### Problem to work on
Scan the records below for the line with "(short : Option" and the line with "let idLen := if withId then 2 else 0". Repeat those two lines and every line between them exactly, and nothing else.

### Working data
/-- The status that state byte, taken-short flag and timing fields make, where they match R10 and the ranges of R11. -/
def readStatus (st : Byte) (taken : Bool) (start : Frame) (hold : Word) (heldAt endF : Frame) (actual : Word) :
    Option ItemStatus :=
  let held := st.getLsbD 4
  let blank := decide (start = 0 ∧ hold = 0 ∧ heldAt = 0 ∧ endF = 0 ∧ actual = 0) && !taken
  if st = 0 then (if blank then some .pending else none)
  else if st = 1 then (if blank then some .standingBy else none)
  else if st = 4 then (if blank then some .skipped else none)
  else if st = 2 ||| 8 ∨ st = 2 ||| 8 ||| 16 then
    if hold.toNat ≤ maxSpan ∧ endF = 0 ∧ actual = 0 ∧ (held ∨ heldAt = 0) then
      some (.onAir ⟨start, taken, hold, if held then some heldAt else none⟩)
    else none
  else if st = 3 ||| 8 ||| 32 then
    if hold.toNat ≤ maxSpan ∧ heldAt = 0 ∧ 1 ≤ actual.toNat ∧ actual.toNat ≤ maxSpan then
      some (.done start taken hold endF actual)
    else none
  else none

/-- An item from its canonical bytes, all of them; `none` where it is not well formed (R9, R10, R13, R14, R172, R208). -/
def readItem (bs : List Byte) : Option Item := do
  let (id, bs) ← rd16 bs
  let (n, bs) ← rd8 bs
  let (slug, bs) ← rdN n.toNat bs
  let (planned, bs) ← rd24 bs
  let (short, bs) ← rd24 bs
  let (flags, bs) ← rd8 bs
  let (st, bs) ← rd8 bs
  let (start, bs) ← rd32 bs
  let (hold, bs) ← rd32 bs
  let (heldAt, bs) ← rd32 bs
  let (endF, bs) ← rd32 bs
  let (actual, bs) ← rd32 bs
  let (count, bs) ← rd8 bs
  let cues ← readCues (cutCues count.toNat bs)
  let status ← readStatus st (flags.getLsbD 4) start hold heldAt endF actual
  if slugOk slug ∧ flags.toNat < 32 ∧ (flags.getLsbD 3 ∨ short = 0) ∧ count.toNat ≤ 16 ∧ bs.length = 12 * count.toNat
      ∧ slotsAscend cues then
    some ⟨id, slug, planned, if flags.getLsbD 3 then some short else none, flags.getLsbD 0, flags.getLsbD 1,
      flags.getLsbD 2, status, cues⟩
  else none

/-! ## Edit operations -/

/-- An edit operation as its bytes read, before any check of its values. -/
inductive RawOp
  | insert (anchor : Option ItemId) (id : ItemId) (slug : List Byte) (planned : BitVec 24) (flags : Byte)
      (short : BitVec 24) (cues : List (List Byte))
  | delete (id : ItemId)
  | move (id : ItemId) (anchor : Option ItemId)
  | amend (id : ItemId) (slug : Option (List Byte)) (planned : Option (BitVec 24))
      (short : Option (Option (BitVec 24))) (flags : Option Byte)
  | addCue (id : ItemId) (cue : List Byte)
  | dropCue (id : ItemId) (slot : Byte)
  | setOut (frame : Option Frame)
  | revive (id : ItemId)
  deriving DecidableEq, Repr

/-- How many bytes the fields that AMEND's change mask names take; `none` where a slug length is missing. -/
def amendLength (mask : Byte) (rest : List Byte) : Option Nat :=
  let tail := (if mask.getLsbD 1 then 3 else 0) + (if mask.getLsbD 2 then 4 else 0) + (if mask.getLsbD 3 then 1 else 0)
  if mask.getLsbD 0 then rest.head?.map (fun n => 1 + n.toNat + tail) else some tail

/-- How many bytes the operation at the head takes, its code included, as its own lengths and counts read; `none` for a
code that is not one of the eight, or where a length byte lies past the end. With `withId` clear, an INSERT carries no item
id, as in a PROPOSE request (R200, R209). -/
def opLength (withId : Bool) (bs : List Byte) : Option Nat := do
  let code ← bs.head?
  let idLen := if withId then 2 else 0
  match code.toNat with
  | 1 =>
    let slugLen ← bs[4 + idLen]?
    let count ← bs[12 + idLen + slugLen.toNat]?
    some (13 + idLen + slugLen.toNat + 12 * count.toNat)
  | 2 => some 3
  | 3 => some 6
  | 4 =>
    let mask ← bs[3]?
    let n ← amendLength mask (bs.drop 4)
    some (4 + n)
  | 5 => some 15
  | 6 => some 4
  | 7 => some 6
  | 8 => some 3
  | _ => none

### Answer
      (short : Option (Option (BitVec 24))) (flags : Option Byte)
  | addCue (id : ItemId) (cue : List Byte)
  | dropCue (id : ItemId) (slot : Byte)
  | setOut (frame : Option Frame)
  | revive (id : ItemId)
  deriving DecidableEq, Repr

/-- How many bytes the fields that AMEND's change mask names take; `none` where a slug length is missing. -/
def amendLength (mask : Byte) (rest : List Byte) : Option Nat :=
  let tail := (if mask.getLsbD 1 then 3 else 0) + (if mask.getLsbD 2 then 4 else 0) + (if mask.getLsbD 3 then 1 else 0)
  if mask.getLsbD 0 then rest.head?.map (fun n => 1 + n.toNat + tail) else some tail

/-- How many bytes the operation at the head takes, its code included, as its own lengths and counts read; `none` for a
code that is not one of the eight, or where a length byte lies past the end. With `withId` clear, an INSERT carries no item
id, as in a PROPOSE request (R200, R209). -/
def opLength (withId : Bool) (bs : List Byte) : Option Nat := do
  let code ← bs.head?
  let idLen := if withId then 2 else 0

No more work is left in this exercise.